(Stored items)
+-------+
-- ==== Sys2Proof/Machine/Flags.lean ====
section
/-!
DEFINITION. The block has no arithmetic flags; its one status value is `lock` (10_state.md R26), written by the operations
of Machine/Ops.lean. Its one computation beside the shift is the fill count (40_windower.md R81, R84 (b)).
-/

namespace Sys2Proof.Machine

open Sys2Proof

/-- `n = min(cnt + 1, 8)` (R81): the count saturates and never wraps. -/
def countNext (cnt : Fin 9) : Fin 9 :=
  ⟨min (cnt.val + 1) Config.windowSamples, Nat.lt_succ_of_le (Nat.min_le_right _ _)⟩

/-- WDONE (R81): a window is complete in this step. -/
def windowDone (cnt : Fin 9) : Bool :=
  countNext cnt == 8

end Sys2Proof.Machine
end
+-------+
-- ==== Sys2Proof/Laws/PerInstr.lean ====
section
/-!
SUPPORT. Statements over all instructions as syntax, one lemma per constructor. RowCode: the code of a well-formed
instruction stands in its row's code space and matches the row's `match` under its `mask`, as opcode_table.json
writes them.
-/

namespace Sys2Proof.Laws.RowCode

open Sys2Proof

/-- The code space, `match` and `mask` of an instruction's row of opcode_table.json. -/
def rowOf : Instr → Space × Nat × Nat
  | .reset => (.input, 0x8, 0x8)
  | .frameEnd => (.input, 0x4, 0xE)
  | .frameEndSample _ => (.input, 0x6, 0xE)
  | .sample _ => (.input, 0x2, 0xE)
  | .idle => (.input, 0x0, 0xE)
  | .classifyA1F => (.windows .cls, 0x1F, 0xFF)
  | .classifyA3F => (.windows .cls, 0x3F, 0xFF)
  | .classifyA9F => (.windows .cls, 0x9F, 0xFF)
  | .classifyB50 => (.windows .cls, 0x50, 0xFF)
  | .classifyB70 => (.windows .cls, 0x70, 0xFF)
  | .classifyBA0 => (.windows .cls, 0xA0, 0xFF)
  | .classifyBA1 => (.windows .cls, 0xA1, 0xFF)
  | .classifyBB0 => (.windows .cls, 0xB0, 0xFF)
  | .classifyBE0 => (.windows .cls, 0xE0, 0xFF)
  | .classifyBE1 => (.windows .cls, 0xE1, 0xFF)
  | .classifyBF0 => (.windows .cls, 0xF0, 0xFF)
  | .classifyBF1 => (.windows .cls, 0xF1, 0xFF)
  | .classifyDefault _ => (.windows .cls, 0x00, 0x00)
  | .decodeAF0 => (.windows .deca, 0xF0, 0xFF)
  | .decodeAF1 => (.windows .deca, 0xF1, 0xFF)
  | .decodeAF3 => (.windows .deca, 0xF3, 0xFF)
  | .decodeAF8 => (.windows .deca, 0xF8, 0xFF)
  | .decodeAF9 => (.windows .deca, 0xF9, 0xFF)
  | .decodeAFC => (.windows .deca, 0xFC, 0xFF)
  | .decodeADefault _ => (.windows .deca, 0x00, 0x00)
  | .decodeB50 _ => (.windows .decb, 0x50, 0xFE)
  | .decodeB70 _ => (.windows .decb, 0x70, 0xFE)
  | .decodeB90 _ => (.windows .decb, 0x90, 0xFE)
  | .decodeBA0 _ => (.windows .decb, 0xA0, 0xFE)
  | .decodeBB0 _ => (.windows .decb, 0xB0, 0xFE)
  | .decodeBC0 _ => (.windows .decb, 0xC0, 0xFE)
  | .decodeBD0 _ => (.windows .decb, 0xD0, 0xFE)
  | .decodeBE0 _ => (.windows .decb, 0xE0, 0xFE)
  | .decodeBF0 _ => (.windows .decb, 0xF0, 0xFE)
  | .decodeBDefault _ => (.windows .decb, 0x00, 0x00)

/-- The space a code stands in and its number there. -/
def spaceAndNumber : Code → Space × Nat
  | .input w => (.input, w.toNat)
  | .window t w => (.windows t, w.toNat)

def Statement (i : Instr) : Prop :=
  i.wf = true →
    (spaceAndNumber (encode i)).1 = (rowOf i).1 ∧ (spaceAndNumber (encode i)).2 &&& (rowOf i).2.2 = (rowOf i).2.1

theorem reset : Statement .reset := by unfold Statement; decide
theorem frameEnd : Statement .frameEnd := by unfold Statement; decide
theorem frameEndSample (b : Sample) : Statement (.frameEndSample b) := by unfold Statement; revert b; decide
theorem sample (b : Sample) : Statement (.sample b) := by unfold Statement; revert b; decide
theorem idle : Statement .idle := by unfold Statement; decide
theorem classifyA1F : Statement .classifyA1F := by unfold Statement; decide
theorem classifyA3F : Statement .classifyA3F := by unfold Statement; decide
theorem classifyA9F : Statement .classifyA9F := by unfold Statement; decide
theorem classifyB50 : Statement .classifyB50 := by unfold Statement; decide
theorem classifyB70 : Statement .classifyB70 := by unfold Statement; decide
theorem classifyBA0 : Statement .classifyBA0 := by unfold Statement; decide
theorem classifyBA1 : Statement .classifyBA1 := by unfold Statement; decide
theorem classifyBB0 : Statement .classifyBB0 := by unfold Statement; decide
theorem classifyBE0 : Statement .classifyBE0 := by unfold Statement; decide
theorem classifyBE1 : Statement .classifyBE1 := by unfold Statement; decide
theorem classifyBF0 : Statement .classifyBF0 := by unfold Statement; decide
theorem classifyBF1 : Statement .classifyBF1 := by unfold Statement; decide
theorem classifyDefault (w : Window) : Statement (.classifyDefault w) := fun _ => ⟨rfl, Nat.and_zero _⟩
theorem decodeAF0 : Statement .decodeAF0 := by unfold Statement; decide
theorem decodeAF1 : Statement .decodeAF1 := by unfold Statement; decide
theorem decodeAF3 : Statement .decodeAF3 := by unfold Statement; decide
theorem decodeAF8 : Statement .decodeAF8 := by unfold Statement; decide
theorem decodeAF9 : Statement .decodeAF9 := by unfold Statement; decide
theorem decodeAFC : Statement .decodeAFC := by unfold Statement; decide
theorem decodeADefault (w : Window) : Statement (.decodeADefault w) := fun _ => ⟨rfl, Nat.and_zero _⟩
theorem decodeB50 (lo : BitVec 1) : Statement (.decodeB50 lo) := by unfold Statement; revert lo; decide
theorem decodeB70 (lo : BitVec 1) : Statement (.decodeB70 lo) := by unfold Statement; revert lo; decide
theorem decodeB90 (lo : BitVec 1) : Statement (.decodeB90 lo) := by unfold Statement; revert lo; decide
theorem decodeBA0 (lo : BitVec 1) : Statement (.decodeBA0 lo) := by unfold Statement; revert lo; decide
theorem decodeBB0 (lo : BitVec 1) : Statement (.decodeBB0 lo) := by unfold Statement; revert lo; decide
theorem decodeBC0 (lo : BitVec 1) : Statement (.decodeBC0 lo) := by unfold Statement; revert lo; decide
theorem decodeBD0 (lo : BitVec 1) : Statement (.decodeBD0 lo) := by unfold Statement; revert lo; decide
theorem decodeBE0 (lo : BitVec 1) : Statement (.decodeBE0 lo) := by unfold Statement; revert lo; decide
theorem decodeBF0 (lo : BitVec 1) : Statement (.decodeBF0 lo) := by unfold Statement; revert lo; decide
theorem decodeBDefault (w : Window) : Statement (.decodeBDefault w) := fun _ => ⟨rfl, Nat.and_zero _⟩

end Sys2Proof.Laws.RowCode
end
+-------+
- What the task asks: Beginning with the line that has "w => (.input, w.toNat)" and ending with the line that has "theorem reset : Statement", set down the lines above exactly and include no others.

- Exercise output:
  | .input w => (.input, w.toNat)
  | .window t w => (.windows t, w.toNat)

def Statement (i : Instr) : Prop :=
  i.wf = true →
    (spaceAndNumber (encode i)).1 = (rowOf i).1 ∧ (spaceAndNumber (encode i)).2 &&& (rowOf i).2.2 = (rowOf i).2.1

theorem reset : Statement .reset := by unfold Statement; decide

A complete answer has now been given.